Reputation: 1480
I read that clang compiler can offload OpenMP regions to GPUs. However, I am confused on the way to compile the code with clang. The clang version that is installed in our cluster is 3.9.0 (tags/RELEASE_390/final 288133). The code I want to offload is basically a matrix-matrix multiplication:
#pragma omp target parallel for shared(C,P,T) private(i,j,k)
for (i=0; i<N; i++) {
for (j=0; j<N; j++) {
for (k=0; k<N; k++) {
C[i][j] += P[i][k]*T[k][j];
}
}
}
I am compiling with
clang -O3 -fopenmp-targets=x86_64-unknown-linux-gnu mm.c
clang-3.9: warning: argument unused during compilation: '-fopenmp-targets=x86_64-unknown-linux-gnu'
What I don't know is if my installed version of clang is being able to offload code to GPUs and if so, how could I do it.
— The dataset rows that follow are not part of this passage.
-- ==== Sys2Proof/Machine/Control.lean ====
section
/-! DEFINITION. Control transfer (41_control.md): conditional branches, B, BL and JIRL. -/

namespace Sys2Proof.Machine

/-- A conditional branch: `pc + offs16` when the condition holds, else `snpc`; nothing else changes (41_control.md R260). -/
def branchIf (cond : Bool) (offs16 : BitVec 16) (s : State) : Result :=
  .next (if cond then jumpTo (branchTarget offs16 s) s else advance s)

/-- BEQ (41_control.md R261). -/
def execBeq (rj rd : Reg) (offs16 : BitVec 16) (s : State) : Result :=
  branchIf (readReg s rj == readReg s rd) offs16 s

/-- BNE (41_control.md R262). -/
def execBne (rj rd : Reg) (offs16 : BitVec 16) (s : State) : Result :=
  branchIf (readReg s rj != readReg s rd) offs16 s

/-- BLT (41_control.md R263). -/
def execBlt (rj rd : Reg) (offs16 : BitVec 16) (s : State) : Result :=
  branchIf (lessSigned (readReg s rj) (readReg s rd)) offs16 s

/-- BGE (41_control.md R264). -/
def execBge (rj rd : Reg) (offs16 : BitVec 16) (s : State) : Result :=
  branchIf (!lessSigned (readReg s rj) (readReg s rd)) offs16 s

/-- BLTU (41_control.md R265). -/
def execBltu (rj rd : Reg) (offs16 : BitVec 16) (s : State) : Result :=
  branchIf (lessUnsigned (readReg s rj) (readReg s rd)) offs16 s

/-- BGEU (41_control.md R266). -/
def execBgeu (rj rd : Reg) (offs16 : BitVec 16) (s : State) : Result :=
  branchIf (!lessUnsigned (readReg s rj) (readReg s rd)) offs16 s

/-- B: `pc <- pc + offs26` (41_control.md R267). -/
def execB (offs26 : BitVec 26) (s : State) : Result := .next (jumpTo (jumpTarget offs26 s) s)

/-- BL: `x[1] <- pc + 4` and `pc <- pc + offs26` (41_control.md R268). -/
def execBl (offs26 : BitVec 26) (s : State) : Result :=
  .next (jumpTo (jumpTarget offs26 s) (writeReg 1#5 (snpc s) s))

/-- JIRL: the target is read before `x[rd] <- pc + 4`; a misaligned target is installed like any other
(41_control.md R269, R270). -/
def execJirl (rd rj : Reg) (offs16 : BitVec 16) (s : State) : Result :=
  .next (jumpTo (indirectTarget rj offs16 s) (writeReg rd (snpc s) s))

end Sys2Proof.Machine
end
Any comment is welcome.
Upvotes: 4
Views: 2492
Reputation: 1239
Short answer: According to the Clang 3.9.0 Release Notes it is not:
Currently Clang supports OpenMP 3.1 and all non-offloading features of OpenMP 4.0/4.5. Offloading features are under development.
I couldn't find anything in the newer release notes on whether or not it has been officially added in the meantime to a newer version. There seems to be some support though. The libomptarget doc states two plugins
generic 64 bit for the following targets:
powerpc64-ibm-linux-gnu
powerpc64le-ibm-linux-gnu
x86_64-pc-linux-gnu
cuda, for the target (see this):
nvptx-nvidia-cuda
nvptx64-nvidia-cuda
Maybe this document helps you if you want to try building your own Clang.
A list of OpenMP implementations can be found here. GCC 6.1 and newer fully supports OpenMP 4.5. Offloading seems to be support by GCC 5 and later, but for Nvidia GPUs only via OpenACC, see here.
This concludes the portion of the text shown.